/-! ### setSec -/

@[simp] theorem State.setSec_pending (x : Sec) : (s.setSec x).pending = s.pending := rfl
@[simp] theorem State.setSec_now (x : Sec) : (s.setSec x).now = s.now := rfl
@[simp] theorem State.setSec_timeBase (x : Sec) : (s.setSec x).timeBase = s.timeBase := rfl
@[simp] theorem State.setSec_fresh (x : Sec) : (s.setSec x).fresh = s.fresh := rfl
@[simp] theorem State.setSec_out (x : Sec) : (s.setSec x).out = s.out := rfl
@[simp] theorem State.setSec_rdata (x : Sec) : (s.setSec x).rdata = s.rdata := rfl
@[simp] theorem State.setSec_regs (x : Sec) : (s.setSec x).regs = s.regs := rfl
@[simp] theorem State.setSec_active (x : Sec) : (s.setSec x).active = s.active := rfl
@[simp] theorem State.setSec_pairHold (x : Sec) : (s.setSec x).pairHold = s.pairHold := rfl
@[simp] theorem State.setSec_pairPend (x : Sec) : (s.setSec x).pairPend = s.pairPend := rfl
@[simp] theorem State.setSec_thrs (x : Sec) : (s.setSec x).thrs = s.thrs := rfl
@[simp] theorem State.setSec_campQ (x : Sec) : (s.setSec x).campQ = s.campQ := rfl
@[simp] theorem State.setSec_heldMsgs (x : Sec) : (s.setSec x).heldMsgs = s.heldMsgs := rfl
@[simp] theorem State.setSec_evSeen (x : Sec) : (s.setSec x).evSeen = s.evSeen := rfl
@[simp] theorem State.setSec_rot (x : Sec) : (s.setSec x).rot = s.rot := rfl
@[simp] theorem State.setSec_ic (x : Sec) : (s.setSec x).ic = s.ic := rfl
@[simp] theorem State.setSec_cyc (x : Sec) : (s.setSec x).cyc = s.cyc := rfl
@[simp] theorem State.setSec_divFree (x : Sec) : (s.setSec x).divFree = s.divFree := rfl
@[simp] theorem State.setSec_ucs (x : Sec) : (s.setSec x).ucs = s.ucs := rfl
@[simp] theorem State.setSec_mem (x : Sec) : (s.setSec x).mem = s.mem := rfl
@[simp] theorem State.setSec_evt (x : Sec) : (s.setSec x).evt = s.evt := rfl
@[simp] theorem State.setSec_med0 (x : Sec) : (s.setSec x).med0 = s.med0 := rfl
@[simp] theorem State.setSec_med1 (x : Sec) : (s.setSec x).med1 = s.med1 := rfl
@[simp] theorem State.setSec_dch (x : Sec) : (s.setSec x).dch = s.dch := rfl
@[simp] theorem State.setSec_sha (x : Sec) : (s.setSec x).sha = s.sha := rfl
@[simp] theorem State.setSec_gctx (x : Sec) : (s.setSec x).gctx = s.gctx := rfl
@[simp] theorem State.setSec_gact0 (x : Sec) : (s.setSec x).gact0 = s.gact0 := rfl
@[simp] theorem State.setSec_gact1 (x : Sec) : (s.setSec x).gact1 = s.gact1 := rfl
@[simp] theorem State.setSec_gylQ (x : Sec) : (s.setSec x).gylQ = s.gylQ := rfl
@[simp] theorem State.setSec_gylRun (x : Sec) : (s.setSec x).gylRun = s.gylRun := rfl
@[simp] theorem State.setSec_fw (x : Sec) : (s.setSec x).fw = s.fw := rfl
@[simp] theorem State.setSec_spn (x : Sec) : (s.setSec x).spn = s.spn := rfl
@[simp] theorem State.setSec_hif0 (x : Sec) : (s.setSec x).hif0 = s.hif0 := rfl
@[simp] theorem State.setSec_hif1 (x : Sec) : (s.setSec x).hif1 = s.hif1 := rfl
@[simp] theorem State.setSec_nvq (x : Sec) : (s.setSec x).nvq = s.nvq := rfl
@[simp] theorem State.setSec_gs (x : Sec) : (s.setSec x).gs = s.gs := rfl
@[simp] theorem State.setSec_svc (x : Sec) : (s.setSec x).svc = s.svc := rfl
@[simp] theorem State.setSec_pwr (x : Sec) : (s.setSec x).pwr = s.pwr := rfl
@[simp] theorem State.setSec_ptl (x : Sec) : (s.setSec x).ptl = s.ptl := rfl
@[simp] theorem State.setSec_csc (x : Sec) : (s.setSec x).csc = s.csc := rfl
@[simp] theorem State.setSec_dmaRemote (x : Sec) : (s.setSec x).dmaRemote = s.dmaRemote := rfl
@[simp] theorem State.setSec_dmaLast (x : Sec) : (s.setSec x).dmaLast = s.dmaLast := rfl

■ ■ ■ ■ ■

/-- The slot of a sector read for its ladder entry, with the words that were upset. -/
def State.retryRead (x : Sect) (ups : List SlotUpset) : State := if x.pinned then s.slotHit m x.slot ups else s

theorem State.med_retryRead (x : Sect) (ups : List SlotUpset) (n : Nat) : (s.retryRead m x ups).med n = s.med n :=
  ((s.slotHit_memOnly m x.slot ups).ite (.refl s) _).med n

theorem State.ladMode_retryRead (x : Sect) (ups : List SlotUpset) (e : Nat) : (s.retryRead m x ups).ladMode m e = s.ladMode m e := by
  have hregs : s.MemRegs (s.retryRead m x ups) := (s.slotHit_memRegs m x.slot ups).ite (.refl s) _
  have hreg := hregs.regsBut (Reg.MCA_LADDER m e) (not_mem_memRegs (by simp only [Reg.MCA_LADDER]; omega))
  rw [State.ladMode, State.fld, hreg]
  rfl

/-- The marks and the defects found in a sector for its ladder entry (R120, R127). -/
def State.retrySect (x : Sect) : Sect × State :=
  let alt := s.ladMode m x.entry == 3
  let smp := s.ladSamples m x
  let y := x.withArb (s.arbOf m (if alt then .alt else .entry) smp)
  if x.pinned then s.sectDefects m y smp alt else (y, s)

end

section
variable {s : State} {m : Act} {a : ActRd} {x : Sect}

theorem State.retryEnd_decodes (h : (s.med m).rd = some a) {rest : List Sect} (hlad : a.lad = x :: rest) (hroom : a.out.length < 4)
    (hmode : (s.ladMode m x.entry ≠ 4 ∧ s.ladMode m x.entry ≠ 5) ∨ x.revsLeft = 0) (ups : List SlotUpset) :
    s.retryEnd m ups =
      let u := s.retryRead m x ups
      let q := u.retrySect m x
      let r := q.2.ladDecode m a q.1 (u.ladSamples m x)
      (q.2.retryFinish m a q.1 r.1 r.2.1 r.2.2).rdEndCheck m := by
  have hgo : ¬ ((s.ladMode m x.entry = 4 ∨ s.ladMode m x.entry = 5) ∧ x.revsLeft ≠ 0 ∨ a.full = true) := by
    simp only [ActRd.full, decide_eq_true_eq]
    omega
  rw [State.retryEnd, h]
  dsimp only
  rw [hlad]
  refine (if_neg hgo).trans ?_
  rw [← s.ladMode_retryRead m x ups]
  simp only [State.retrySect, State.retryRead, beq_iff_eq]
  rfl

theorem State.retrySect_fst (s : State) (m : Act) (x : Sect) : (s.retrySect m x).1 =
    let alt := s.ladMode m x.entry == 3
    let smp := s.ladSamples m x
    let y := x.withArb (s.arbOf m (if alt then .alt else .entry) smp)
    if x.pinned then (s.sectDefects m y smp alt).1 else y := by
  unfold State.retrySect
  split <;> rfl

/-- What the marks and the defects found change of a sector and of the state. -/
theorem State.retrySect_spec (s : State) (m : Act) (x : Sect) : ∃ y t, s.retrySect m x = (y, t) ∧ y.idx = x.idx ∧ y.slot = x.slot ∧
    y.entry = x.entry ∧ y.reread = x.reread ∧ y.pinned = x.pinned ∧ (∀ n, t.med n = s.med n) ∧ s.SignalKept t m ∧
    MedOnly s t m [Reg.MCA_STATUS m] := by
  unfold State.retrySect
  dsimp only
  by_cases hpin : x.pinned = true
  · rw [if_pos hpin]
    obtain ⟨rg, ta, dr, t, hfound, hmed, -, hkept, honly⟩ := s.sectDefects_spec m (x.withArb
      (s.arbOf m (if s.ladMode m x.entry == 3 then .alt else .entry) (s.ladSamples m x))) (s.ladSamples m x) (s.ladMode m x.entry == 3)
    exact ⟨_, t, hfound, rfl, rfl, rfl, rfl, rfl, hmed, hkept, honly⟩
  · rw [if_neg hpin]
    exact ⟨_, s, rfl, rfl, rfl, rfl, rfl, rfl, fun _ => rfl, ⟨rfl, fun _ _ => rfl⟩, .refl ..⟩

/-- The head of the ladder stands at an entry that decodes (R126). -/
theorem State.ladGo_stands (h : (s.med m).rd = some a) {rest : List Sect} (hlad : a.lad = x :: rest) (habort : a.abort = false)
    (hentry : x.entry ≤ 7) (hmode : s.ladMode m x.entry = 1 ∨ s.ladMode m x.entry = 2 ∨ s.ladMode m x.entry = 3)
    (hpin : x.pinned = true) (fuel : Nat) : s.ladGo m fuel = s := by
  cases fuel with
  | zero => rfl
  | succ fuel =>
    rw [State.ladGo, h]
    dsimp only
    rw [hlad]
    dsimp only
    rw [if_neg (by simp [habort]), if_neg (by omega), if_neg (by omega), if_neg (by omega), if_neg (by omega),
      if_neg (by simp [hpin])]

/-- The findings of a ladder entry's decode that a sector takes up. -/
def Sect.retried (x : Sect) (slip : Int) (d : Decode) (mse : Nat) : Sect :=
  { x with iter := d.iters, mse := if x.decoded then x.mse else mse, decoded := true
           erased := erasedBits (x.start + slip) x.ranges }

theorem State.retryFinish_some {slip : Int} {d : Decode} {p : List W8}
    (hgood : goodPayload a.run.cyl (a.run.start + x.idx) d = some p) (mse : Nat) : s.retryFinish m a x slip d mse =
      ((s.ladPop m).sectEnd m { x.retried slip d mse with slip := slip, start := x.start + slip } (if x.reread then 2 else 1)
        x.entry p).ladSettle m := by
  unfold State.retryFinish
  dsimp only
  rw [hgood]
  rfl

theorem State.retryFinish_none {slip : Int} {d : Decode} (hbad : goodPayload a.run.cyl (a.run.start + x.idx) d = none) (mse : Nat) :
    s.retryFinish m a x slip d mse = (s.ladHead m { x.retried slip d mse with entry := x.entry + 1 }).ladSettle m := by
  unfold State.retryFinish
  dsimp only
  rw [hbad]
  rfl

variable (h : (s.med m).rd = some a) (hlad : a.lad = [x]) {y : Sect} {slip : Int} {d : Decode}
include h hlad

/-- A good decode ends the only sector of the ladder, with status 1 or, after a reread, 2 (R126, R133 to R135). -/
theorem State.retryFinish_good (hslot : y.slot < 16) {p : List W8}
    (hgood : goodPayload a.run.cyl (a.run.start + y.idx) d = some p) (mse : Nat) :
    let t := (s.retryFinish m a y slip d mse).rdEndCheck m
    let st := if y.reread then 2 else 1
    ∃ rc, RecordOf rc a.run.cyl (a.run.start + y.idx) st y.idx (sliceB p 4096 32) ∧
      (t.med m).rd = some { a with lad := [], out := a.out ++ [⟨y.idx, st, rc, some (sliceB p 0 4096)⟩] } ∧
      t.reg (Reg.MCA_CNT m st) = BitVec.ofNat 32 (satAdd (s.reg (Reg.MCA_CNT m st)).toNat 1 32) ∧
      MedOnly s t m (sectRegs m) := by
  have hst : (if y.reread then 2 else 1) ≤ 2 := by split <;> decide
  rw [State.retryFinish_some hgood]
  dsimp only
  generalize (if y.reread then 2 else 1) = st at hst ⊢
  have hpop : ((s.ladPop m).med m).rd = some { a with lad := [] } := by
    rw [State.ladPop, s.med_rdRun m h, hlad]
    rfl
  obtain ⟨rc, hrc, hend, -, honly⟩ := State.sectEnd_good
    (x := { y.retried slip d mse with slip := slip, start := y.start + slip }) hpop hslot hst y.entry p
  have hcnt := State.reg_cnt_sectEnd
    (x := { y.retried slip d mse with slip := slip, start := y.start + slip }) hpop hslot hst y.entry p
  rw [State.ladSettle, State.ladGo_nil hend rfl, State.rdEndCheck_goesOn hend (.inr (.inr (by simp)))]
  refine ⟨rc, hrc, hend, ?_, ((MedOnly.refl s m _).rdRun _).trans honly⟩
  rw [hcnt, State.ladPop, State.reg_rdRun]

■ ■ ■ ■ ■

_EXERCISE DESCRIPTION_
Count, in the records above, the lines that include "trans", and give the number with nothing added.

_SOLUTION TO THE PROBLEM_
2